▶ _Your instructions_
Which lines of the records hold the string "register"? Report only how many of them there are.

Segment Start: Provided records

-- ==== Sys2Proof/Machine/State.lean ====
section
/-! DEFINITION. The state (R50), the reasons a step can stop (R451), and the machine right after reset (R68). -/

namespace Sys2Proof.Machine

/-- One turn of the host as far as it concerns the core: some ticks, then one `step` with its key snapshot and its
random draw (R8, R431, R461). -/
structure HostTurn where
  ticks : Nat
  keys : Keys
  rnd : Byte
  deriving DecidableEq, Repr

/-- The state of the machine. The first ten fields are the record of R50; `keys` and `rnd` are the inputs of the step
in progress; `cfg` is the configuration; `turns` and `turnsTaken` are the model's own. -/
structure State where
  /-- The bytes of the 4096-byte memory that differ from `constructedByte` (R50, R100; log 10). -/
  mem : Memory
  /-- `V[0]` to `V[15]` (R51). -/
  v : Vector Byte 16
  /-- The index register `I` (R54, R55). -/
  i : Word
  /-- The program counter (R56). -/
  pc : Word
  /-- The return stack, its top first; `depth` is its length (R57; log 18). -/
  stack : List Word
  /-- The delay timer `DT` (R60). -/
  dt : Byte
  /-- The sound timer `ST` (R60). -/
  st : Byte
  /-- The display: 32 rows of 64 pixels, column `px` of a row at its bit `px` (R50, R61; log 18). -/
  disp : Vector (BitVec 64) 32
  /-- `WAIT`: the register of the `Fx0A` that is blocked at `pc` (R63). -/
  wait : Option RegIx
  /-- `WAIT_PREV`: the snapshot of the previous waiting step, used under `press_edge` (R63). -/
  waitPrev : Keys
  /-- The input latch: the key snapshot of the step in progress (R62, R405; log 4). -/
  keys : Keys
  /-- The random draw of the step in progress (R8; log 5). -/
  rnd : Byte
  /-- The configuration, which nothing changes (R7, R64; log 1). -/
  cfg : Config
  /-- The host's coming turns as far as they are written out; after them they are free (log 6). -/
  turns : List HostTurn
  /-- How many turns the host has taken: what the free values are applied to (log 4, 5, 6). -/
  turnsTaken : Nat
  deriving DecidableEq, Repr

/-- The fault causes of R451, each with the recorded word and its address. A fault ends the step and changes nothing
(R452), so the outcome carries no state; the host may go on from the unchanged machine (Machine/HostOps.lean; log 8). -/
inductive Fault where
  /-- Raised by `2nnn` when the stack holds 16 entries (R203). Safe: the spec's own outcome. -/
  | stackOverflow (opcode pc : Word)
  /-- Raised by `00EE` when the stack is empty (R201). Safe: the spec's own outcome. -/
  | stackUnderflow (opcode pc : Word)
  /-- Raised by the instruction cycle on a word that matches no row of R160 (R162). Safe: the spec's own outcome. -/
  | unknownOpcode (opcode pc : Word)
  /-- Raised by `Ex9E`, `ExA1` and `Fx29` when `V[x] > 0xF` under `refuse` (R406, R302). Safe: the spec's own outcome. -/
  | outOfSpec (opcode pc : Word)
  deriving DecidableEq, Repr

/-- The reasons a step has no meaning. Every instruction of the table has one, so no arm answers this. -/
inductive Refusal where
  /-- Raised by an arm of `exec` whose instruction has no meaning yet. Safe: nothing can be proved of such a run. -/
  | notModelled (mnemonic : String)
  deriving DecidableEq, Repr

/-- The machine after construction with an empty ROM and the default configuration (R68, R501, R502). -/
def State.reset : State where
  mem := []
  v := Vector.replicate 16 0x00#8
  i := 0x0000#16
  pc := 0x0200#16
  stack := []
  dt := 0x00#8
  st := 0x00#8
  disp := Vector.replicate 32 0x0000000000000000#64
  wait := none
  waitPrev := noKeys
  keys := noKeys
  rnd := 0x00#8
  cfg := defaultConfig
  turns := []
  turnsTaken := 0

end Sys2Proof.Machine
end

Segment End: Provided records

▶ _Result for this exercise_
2